● **WHAT IS REQUIRED**
Give back every record below precisely as written.

● **MATERIAL PROVIDED**
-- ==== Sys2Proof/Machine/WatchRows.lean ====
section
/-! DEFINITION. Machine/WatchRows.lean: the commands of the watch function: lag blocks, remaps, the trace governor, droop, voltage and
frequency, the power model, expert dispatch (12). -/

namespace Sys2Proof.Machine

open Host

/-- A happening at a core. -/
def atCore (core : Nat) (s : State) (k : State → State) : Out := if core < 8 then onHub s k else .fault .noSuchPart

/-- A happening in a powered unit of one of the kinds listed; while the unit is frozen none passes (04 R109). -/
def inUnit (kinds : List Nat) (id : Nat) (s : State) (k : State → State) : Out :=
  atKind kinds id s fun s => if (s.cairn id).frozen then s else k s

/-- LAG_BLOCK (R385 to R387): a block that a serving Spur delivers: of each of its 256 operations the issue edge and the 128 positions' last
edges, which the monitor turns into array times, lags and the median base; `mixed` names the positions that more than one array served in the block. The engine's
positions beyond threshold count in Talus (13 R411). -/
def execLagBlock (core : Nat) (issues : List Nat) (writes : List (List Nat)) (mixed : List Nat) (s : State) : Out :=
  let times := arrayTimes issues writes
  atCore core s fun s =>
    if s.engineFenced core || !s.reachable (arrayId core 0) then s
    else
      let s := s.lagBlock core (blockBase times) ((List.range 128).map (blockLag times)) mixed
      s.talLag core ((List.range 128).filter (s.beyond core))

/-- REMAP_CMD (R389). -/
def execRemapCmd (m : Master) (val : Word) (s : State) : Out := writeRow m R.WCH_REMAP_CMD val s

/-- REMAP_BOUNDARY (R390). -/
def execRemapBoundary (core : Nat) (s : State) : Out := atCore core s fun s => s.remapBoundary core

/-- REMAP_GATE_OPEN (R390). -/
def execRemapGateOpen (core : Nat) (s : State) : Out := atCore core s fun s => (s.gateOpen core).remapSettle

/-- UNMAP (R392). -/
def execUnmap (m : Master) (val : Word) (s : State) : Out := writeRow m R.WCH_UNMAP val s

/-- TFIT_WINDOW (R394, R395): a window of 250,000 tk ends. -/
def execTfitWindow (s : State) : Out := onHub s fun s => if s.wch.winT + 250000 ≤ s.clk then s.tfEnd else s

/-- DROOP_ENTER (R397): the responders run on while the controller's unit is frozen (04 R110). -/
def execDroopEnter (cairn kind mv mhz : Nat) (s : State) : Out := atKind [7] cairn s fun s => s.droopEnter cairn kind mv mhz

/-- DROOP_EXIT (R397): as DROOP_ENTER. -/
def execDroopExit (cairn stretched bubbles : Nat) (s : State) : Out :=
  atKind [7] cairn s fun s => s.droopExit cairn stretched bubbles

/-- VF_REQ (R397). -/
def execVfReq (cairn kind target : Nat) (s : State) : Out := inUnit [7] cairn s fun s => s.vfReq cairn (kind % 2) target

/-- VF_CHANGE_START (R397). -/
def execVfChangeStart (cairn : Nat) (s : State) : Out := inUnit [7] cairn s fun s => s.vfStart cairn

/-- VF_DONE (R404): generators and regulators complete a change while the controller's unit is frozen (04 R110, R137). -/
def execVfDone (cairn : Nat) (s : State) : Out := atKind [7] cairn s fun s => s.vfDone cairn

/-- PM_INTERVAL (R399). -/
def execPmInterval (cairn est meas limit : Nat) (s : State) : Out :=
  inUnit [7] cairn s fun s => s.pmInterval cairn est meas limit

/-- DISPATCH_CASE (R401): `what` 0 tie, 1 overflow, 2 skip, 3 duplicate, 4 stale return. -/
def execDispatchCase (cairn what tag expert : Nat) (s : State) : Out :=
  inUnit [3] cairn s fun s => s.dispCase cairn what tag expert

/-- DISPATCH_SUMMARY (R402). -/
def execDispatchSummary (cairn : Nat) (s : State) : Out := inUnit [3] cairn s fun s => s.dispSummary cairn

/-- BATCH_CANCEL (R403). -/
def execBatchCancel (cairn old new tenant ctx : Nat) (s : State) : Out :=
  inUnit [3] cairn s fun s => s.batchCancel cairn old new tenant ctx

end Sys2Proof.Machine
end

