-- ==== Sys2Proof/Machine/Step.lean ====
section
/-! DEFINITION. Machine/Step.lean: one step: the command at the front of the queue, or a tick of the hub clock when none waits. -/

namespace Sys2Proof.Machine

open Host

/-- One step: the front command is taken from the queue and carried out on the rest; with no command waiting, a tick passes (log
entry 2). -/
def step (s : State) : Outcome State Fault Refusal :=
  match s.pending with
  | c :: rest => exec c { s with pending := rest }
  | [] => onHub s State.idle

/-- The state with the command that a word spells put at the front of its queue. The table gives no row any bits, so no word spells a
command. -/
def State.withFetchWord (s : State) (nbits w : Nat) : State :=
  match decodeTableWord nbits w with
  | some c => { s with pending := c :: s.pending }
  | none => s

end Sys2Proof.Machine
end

● **YOUR RESPONSE**
-- ==== Sys2Proof/Machine/WatchRows.lean ====
section
/-! DEFINITION. Machine/WatchRows.lean: the commands of the watch function: lag blocks, remaps, the trace governor, droop, voltage and
frequency, the power model, expert dispatch (12). -/

namespace Sys2Proof.Machine

open Host

/-- A happening at a core. -/
def atCore (core : Nat) (s : State) (k : State → State) : Out := if core < 8 then onHub s k else .fault .noSuchPart

/-- A happening in a powered unit of one of the kinds listed; while the unit is frozen none passes (04 R109). -/
def inUnit (kinds : List Nat) (id : Nat) (s : State) (k : State → State) : Out :=
  atKind kinds id s fun s => if (s.cairn id).frozen then s else k s

/-- LAG_BLOCK (R385 to R387): a block that a serving Spur delivers: of each of its 256 operations the issue edge and the 128 positions' last
edges, which the monitor turns into array times, lags and the median base; `mixed` names the positions that more than one array served in the block. The engine's
positions beyond threshold count in Talus (13 R411). -/
def execLagBlock (core : Nat) (issues : List Nat) (writes : List (List Nat)) (mixed : List Nat) (s : State) : Out :=
  let times := arrayTimes issues writes
  atCore core s fun s =>
    if s.engineFenced core || !s.reachable (arrayId core 0) then s
    else
      let s := s.lagBlock core (blockBase times) ((List.range 128).map (blockLag times)) mixed
      s.talLag core ((List.range 128).filter (s.beyond core))

/-- REMAP_CMD (R389). -/
def execRemapCmd (m : Master) (val : Word) (s : State) : Out := writeRow m R.WCH_REMAP_CMD val s

/-- REMAP_BOUNDARY (R390). -/
def execRemapBoundary (core : Nat) (s : State) : Out := atCore core s fun s => s.remapBoundary core

/-- REMAP_GATE_OPEN (R390). -/
def execRemapGateOpen (core : Nat) (s : State) : Out := atCore core s fun s => (s.gateOpen core).remapSettle

/-- UNMAP (R392). -/
def execUnmap (m : Master) (val : Word) (s : State) : Out := writeRow m R.WCH_UNMAP val s

/-- TFIT_WINDOW (R394, R395): a window of 250,000 tk ends. -/
def execTfitWindow (s : State) : Out := onHub s fun s => if s.wch.winT + 250000 ≤ s.clk then s.tfEnd else s

/-- DROOP_ENTER (R397): the responders run on while the controller's unit is frozen (04 R110). -/
def execDroopEnter (cairn kind mv mhz : Nat) (s : State) : Out := atKind [7] cairn s fun s => s.droopEnter cairn kind mv mhz

/-- DROOP_EXIT (R397): as DROOP_ENTER. -/
def execDroopExit (cairn stretched bubbles : Nat) (s : State) : Out :=
  atKind [7] cairn s fun s => s.droopExit cairn stretched bubbles

/-- VF_REQ (R397). -/
def execVfReq (cairn kind target : Nat) (s : State) : Out := inUnit [7] cairn s fun s => s.vfReq cairn (kind % 2) target

/-- VF_CHANGE_START (R397). -/
def execVfChangeStart (cairn : Nat) (s : State) : Out := inUnit [7] cairn s fun s => s.vfStart cairn

/-- VF_DONE (R404): generators and regulators complete a change while the controller's unit is frozen (04 R110, R137). -/
def execVfDone (cairn : Nat) (s : State) : Out := atKind [7] cairn s fun s => s.vfDone cairn

/-- PM_INTERVAL (R399). -/
def execPmInterval (cairn est meas limit : Nat) (s : State) : Out :=
  inUnit [7] cairn s fun s => s.pmInterval cairn est meas limit

/-- DISPATCH_CASE (R401): `what` 0 tie, 1 overflow, 2 skip, 3 duplicate, 4 stale return. -/
def execDispatchCase (cairn what tag expert : Nat) (s : State) : Out :=
  inUnit [3] cairn s fun s => s.dispCase cairn what tag expert

/-- DISPATCH_SUMMARY (R402). -/
def execDispatchSummary (cairn : Nat) (s : State) : Out := inUnit [3] cairn s fun s => s.dispSummary cairn

/-- BATCH_CANCEL (R403). -/
def execBatchCancel (cairn old new tenant ctx : Nat) (s : State) : Out :=
  inUnit [3] cairn s fun s => s.batchCancel cairn old new tenant ctx

end Sys2Proof.Machine
end

-- ==== Sys2Proof/Machine/Step.lean ====
section
/-! DEFINITION. Machine/Step.lean: one step: the command at the front of the queue, or a tick of the hub clock when none waits. -/

namespace Sys2Proof.Machine

open Host

/-- One step: the front command is taken from the queue and carried out on the rest; with no command waiting, a tick passes (log
entry 2). -/
def step (s : State) : Outcome State Fault Refusal :=
  match s.pending with
  | c :: rest => exec c { s with pending := rest }
  | [] => onHub s State.idle

/-- The state with the command that a word spells put at the front of its queue. The table gives no row any bits, so no word spells a
command. -/
def State.withFetchWord (s : State) (nbits w : Nat) : State :=
  match decodeTableWord nbits w with
  | some c => { s with pending := c :: s.pending }
  | none => s

end Sys2Proof.Machine
end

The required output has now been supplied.